* **What to produce**
If a line in the records below contains "chCrc", copy that line.

* **Data supplied**

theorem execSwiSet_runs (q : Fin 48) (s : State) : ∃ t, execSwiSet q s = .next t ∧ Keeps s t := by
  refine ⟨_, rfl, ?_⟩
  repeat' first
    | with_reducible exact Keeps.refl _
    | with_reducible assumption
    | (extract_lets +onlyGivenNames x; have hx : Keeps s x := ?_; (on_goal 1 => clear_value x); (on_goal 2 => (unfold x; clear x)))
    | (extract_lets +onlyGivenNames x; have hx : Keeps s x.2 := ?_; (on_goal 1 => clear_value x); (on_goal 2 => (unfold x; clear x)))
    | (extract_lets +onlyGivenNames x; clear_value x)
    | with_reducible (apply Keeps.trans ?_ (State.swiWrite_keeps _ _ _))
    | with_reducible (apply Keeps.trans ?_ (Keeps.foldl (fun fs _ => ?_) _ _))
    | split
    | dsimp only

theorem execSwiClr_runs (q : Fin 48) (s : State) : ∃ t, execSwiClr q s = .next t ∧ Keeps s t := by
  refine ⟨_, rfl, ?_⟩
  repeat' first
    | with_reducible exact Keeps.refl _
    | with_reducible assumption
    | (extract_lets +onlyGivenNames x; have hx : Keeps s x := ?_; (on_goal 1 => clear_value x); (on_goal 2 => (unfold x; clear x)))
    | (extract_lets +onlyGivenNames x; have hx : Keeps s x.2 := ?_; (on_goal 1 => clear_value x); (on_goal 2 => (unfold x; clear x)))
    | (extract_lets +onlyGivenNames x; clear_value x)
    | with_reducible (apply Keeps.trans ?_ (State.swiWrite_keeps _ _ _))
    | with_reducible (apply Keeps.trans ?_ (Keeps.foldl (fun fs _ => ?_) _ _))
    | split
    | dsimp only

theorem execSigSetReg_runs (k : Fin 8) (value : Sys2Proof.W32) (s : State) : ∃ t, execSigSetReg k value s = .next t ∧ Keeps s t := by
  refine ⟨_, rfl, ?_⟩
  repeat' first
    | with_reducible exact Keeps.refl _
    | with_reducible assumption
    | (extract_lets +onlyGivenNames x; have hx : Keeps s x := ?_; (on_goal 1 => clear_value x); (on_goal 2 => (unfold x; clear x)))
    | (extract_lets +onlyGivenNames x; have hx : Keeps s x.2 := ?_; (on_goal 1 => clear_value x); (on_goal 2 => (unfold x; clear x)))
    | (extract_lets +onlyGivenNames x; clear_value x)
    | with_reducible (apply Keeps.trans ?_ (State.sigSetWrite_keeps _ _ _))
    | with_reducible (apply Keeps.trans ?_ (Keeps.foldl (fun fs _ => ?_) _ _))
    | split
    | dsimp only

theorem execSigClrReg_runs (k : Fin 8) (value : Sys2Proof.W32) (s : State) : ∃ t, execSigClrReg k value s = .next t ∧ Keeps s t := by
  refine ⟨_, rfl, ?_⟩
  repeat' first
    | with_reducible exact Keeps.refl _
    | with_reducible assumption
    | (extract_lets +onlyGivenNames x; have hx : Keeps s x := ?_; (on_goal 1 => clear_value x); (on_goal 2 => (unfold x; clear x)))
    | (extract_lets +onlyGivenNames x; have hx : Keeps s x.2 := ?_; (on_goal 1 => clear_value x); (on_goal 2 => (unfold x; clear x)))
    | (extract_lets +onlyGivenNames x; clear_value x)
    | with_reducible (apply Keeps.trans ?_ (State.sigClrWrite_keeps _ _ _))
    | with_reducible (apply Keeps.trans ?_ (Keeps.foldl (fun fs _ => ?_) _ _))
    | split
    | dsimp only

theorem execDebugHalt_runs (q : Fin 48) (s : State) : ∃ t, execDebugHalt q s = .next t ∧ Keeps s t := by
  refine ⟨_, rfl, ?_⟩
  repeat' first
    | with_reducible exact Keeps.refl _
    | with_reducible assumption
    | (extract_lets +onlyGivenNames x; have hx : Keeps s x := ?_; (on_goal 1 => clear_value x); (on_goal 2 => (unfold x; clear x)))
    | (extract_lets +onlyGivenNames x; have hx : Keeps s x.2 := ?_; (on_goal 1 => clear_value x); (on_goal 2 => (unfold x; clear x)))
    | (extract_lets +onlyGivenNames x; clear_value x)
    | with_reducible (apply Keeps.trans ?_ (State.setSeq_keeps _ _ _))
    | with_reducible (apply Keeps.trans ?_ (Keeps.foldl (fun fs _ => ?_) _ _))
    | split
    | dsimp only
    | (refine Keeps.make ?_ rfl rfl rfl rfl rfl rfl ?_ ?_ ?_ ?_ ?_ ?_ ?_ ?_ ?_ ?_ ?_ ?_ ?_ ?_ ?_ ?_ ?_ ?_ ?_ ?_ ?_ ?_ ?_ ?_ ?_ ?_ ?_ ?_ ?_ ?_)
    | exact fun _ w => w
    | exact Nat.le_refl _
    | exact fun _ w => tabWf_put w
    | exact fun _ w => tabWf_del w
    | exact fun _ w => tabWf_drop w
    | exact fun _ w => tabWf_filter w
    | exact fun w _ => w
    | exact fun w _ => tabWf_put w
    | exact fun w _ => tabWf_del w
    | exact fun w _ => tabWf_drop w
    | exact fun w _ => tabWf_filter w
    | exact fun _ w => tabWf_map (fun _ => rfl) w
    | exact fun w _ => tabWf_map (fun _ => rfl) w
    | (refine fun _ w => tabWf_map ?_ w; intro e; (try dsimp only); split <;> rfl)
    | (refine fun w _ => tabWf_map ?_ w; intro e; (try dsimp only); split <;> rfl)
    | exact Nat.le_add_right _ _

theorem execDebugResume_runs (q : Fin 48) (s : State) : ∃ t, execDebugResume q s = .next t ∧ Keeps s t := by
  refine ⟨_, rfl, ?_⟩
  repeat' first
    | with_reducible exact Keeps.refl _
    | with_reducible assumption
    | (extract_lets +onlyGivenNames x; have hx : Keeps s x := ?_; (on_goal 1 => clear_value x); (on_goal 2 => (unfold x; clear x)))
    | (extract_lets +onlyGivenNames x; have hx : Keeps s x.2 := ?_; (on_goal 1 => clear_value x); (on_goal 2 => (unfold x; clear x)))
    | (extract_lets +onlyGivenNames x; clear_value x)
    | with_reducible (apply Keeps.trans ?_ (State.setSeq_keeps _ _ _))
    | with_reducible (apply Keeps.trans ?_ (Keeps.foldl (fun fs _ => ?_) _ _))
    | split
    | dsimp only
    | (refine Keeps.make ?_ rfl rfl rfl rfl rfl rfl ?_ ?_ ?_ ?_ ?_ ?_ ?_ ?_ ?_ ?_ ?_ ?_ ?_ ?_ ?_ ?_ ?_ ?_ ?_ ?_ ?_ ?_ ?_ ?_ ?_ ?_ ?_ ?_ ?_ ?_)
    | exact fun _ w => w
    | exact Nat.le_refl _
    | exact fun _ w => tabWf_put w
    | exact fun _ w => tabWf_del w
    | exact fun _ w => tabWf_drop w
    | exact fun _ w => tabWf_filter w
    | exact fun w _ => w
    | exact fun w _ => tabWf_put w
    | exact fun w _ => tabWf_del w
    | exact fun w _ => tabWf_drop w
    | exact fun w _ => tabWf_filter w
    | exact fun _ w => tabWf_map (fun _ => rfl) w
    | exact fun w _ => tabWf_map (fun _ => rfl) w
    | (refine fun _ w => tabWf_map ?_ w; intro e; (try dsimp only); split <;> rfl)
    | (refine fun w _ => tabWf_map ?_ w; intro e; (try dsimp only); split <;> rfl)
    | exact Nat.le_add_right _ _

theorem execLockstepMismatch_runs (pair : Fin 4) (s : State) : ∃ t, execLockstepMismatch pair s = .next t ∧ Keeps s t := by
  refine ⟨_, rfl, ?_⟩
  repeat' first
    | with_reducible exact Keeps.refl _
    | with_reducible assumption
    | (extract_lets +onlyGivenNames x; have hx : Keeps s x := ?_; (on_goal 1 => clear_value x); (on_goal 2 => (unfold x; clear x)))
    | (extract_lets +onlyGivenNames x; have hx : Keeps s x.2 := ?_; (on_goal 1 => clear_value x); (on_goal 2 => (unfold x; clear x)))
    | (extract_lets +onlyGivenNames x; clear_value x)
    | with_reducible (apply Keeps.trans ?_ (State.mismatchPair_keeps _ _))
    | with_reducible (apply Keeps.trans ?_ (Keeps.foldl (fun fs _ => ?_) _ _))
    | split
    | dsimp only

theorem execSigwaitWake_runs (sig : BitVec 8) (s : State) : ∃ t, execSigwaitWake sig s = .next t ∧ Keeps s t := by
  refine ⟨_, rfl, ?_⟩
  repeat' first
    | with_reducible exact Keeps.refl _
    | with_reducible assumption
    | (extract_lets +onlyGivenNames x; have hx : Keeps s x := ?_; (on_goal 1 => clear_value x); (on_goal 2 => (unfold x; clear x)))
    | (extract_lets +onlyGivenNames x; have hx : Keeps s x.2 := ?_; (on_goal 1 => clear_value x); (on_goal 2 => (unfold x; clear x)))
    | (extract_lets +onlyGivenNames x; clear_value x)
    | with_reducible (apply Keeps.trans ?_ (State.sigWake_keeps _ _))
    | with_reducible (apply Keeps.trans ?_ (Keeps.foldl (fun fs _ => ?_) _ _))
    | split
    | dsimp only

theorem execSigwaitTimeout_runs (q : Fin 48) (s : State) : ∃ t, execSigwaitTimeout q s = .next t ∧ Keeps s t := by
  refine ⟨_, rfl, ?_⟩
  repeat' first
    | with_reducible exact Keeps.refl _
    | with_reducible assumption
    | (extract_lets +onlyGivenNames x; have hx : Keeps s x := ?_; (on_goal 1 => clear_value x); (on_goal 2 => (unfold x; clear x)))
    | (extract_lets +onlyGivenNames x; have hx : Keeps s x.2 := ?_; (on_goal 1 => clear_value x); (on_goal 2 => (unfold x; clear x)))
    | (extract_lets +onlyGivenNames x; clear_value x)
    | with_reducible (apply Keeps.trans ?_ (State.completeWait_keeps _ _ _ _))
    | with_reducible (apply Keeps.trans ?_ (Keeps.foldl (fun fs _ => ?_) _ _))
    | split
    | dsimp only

* * *

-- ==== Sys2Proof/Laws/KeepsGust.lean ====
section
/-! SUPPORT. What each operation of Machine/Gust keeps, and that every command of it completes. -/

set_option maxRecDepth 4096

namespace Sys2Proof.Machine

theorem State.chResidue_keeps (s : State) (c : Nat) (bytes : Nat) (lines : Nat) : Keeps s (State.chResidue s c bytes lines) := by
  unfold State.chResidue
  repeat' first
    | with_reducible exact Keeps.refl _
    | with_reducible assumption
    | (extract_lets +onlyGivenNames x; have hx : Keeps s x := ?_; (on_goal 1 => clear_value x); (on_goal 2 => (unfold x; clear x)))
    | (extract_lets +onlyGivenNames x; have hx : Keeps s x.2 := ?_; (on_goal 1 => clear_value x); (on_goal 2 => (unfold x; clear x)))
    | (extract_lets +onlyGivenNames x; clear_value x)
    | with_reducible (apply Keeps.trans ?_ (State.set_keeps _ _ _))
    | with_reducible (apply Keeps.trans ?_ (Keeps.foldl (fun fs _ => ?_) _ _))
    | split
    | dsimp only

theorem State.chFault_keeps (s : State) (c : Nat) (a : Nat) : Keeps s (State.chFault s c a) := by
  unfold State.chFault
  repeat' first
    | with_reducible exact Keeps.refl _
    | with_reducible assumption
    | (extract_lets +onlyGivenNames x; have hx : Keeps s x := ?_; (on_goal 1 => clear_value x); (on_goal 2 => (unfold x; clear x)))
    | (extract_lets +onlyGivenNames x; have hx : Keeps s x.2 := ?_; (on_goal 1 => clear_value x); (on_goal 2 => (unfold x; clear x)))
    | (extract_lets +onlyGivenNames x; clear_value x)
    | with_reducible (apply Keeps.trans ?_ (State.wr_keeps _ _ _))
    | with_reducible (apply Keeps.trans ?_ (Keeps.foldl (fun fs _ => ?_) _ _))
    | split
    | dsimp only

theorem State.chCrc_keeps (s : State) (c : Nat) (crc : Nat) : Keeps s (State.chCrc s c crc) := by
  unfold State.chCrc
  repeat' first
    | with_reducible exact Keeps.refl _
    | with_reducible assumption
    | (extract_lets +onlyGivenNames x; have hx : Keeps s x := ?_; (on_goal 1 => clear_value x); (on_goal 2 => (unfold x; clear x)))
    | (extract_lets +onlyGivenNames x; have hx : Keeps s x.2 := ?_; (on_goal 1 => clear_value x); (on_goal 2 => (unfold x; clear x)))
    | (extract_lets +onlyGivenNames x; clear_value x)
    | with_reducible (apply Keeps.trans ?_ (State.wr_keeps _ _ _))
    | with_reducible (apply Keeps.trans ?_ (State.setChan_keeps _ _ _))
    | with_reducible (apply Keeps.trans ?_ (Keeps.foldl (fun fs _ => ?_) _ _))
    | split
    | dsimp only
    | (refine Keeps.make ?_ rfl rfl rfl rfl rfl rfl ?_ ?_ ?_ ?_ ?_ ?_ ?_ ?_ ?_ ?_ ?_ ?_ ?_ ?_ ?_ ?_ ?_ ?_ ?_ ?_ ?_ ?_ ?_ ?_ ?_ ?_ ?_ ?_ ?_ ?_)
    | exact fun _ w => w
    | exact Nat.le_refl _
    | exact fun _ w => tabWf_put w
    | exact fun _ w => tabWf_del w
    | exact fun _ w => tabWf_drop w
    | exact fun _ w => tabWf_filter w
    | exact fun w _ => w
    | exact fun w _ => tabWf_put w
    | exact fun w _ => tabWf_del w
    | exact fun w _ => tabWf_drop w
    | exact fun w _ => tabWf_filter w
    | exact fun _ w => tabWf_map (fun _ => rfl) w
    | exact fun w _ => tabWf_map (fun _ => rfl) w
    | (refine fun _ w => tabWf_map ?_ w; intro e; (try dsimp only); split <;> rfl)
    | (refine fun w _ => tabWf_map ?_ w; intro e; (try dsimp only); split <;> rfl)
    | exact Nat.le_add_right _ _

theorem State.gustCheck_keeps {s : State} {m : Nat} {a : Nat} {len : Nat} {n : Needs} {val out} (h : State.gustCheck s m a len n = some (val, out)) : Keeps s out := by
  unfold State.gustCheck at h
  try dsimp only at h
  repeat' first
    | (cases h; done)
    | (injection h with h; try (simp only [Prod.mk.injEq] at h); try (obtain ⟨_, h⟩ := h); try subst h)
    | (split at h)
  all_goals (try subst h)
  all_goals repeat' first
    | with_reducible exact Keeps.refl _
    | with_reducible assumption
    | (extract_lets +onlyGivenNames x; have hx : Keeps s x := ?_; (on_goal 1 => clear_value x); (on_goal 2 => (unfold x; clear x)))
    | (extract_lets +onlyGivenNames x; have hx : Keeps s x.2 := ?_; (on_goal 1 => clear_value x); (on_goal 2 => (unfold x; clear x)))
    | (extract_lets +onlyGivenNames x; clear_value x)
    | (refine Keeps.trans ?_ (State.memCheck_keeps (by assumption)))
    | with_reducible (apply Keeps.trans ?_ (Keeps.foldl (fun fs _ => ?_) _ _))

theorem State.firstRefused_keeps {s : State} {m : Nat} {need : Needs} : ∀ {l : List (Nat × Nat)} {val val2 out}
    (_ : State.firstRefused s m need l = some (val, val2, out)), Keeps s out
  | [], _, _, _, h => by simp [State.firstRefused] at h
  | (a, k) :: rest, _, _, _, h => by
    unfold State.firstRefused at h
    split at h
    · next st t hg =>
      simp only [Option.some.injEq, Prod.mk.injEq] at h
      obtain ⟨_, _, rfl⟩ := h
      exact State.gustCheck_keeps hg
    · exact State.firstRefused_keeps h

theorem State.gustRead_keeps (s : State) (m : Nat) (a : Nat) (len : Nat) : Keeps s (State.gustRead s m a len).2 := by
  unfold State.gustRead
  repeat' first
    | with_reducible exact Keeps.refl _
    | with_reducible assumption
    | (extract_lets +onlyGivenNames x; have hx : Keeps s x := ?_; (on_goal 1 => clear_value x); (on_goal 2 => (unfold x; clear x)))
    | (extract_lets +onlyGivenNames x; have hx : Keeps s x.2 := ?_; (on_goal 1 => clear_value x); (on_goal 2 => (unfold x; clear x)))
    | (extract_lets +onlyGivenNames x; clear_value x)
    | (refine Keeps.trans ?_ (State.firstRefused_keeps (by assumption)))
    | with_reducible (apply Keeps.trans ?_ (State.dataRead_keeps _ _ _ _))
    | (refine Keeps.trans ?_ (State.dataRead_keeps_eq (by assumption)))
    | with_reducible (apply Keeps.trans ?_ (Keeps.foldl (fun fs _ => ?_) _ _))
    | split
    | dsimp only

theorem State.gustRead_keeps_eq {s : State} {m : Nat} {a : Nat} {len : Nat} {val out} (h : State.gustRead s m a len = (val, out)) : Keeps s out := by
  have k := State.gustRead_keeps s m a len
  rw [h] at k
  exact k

* **Reply to the task**
theorem State.chCrc_keeps (s : State) (c : Nat) (crc : Nat) : Keeps s (State.chCrc s c crc) := by
  unfold State.chCrc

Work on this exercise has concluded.